登录查看更多内容

What to log

Marcel Koert

Innovative Platform Engineer | DevOps Engineer | Site Reliability Engineer | IT Educator | Founder of Melomar-IT

发布日期: 2020年10月23日

Quick over view.

All Applications that you write should have good logging. But what is good logging? Let’s start with a few No Brainers. Your applications uptime is always more important than your logging. If the data that you want to write is more important than it should not be in a log but in a database of some sort. Logging is only transient data.

We can define 3 types of logging:

Application log: All application failures, start , stop's with their reasons. (See log levels)
Audit logs: All functional actions done on behave of consumers, with the following data who, when and what.
Access logs: HTTP based log what ip connected to what end point at what time and with what code was answered.

LogTypes

Audit

Why Log Audit Logging ? Inevitably, someone asks why event data should be logged on a given system.

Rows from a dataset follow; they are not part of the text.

/-! ### Small updates -/

/-- The counts stay bounded when what holds them stays. -/
theorem counts_of_same {k k' : TrackState} (h : k.CountsBounded) (hc : k'.context = k.context)
    (hr : k'.records.queue = k.records.queue) (hp : k'.platforms = k.platforms) (hz : k'.zero = k.zero)
    (hn : k'.passageNumber = k.passageNumber) : k'.CountsBounded := by
  unfold TrackState.CountsBounded
  rw [hc, hr, hp, hz, hn]
  exact h

theorem counts_platforms {k : TrackState} (h : k.CountsBounded) {x : Four Platform} (hx : ∀ q, (x.get q).Counted) :
    ({ k with platforms := x } : TrackState).CountsBounded := by
  obtain ⟨a, b, -, d, e⟩ := h
  exact ⟨a, b, hx, d, e⟩

theorem counts_zero {k : TrackState} (h : k.CountsBounded) {x : Option ZeroOperation}
    (hx : ∀ z, x = some z → z.restarts ≤ 65535) : ({ k with zero := x } : TrackState).CountsBounded := by
  obtain ⟨a, b, d, -, e⟩ := h
  exact ⟨a, b, d, hx, e⟩

theorem counts_modPassage {c : Scene} {f : Passage → Passage} (h : c.trk.CountsBounded)
    (hf : ∀ p, p.CountsBounded → (f p).CountsBounded) : (c.modPassage f).trk.CountsBounded := by
  obtain ⟨a, rest⟩ := h
  refine ⟨fun p hp => ?_, rest⟩
  have hp : c.trk.context.map f = some p := hp
  rw [Option.map_eq_some_iff] at hp
  obtain ⟨q, hq, rfl⟩ := hp
  exact hf q (a q hq)

theorem counts_modFlags {c : Scene} {f : PassageFlags → PassageFlags} (h : c.trk.CountsBounded) :
    (c.modFlags f).trk.CountsBounded := counts_modPassage h fun _ hp => hp

/-! ### Windows, estimates, wagons -/

theorem counts_takeStep {c : Scene} (p : Nat) (st : PendingStep) (x : WindowStats) (h : c.trk.CountsBounded) :
    (c.takeStep p st x).trk.CountsBounded := by
  unfold Scene.takeStep; split <;> exact h

theorem counts_closeWindow {c : Scene} (p : Nat) (h : c.trk.CountsBounded) : (c.closeWindow p).trk.CountsBounded := by
  unfold Scene.closeWindow
  split
  · exact h
  · dsimp only
    have hw : ∀ v : Platform, v.window = none → v.Counted := fun v e w hv => by rw [e] at hv; cases hv
    split
    · exact counts_modFlags (c := c.modPlatform p fun _ => _)
        (counts_platforms h (Four.forall_set Platform.Counted _ _ _ h.2.2.1 (hw _ rfl)))
    · exact counts_takeStep _ _ _ (counts_modFlags (c := c.modPlatform p fun _ => _)
        (counts_platforms h (Four.forall_set Platform.Counted _ _ _ h.2.2.1 (hw _ rfl))))

theorem counts_openWindow {c : Scene} (p : Nat) (h : c.trk.CountsBounded) : (c.openWindow p).trk.CountsBounded :=
  counts_platforms h (Four.forall_set Platform.Counted _ _ _ h.2.2.1 fun w hw => by
    have hw : some (Window.opened c.other) = some w := hw
    simp only [Option.some.injEq] at hw
    subst hw
    exact Nat.zero_le _)

theorem counts_openWindows {c : Scene} (h : c.trk.CountsBounded) : c.openWindows.trk.CountsBounded :=
  counts_platforms h (Four.forall_mapIdx Platform.Counted Platform.Counted _ _ h.2.2.1 fun i x hx => by
    intro w hw
    split at hw
    · simp only [Option.some.injEq] at hw
      subst hw
      exact Nat.zero_le _
    · exact hx w hw)

theorem counts_discardWindows {c : Scene} (h : c.trk.CountsBounded) : c.discardWindows.trk.CountsBounded :=
  counts_platforms h (Four.forall_mapIdx Platform.Counted Platform.Counted _ _ h.2.2.1 fun _ _ _ _ hw => nomatch hw)

theorem counts_recordStep {c : Scene} (e : Entry) (v : Option Nat) (p : Nat) (g : Sign) (h : c.trk.CountsBounded) :
    (c.recordStep e v p g).trk.CountsBounded := by
  unfold Scene.recordStep
  split
  · exact h
  · rename_i before _
    have h1 : (c.modPlatform p fun x => { x with step := some ⟨e, g, v, before⟩ }).trk.CountsBounded :=
      counts_platforms h (Four.forall_set Platform.Counted _ _ _ h.2.2.1 (h.2.2.1 p))
    dsimp only
    split
    · exact h1
    · exact h1

theorem counts_offerWagon {c : Scene} (w : Wagon) (h : c.trk.CountsBounded) : (c.offerWagon w).trk.CountsBounded := by
  unfold Scene.offerWagon
  split
  · split
    · obtain ⟨a, b, rest⟩ := h
      refine ⟨a, fun x hx => b x ?_, rest⟩
      have hx : Record.close x ∈ c.trk.records.queue ++ [.wagon w] := hx
      simpa using hx
    · exact counts_modPassage h fun p hp => by
        obtain ⟨a, b, d, e, f, g, i, rest⟩ := hp
        exact ⟨a, b, d, e, f, g, satInc_le i, rest⟩
  · exact h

Essentially there are four categories of reasons:

Accountability – Log data can identify what accounts are associated with certain events. This information then can be used to highlight where training and/or disciplinary actions are needed.
Reconstruction – Log data can be reviewed chronologically to determine what was happening both before and during an event. For this to happen, the accuracy and coordination of system clocks are critical. To accurately trace activity, clocks need to be regularly synchronized to a central source to ensure that the date/time stamps are in synch.
Intrusion Detection – Unusual or unauthorized events can be detected through the review of log data, assuming that the correct data is being logged and reviewed. The definition of what constitutes unusual activity varies, but can include failed login attempts, login attempts outside of designated schedules, locked accounts, port sweeps, network activity levels, memory utilization, key file/data access, etc.
Problem Detection– In the same way that log data can be used to identify security events, it can be used to identify problems that need to be addressed. For example, investigating causal factors of failed jobs, resource utilization, trending and so on.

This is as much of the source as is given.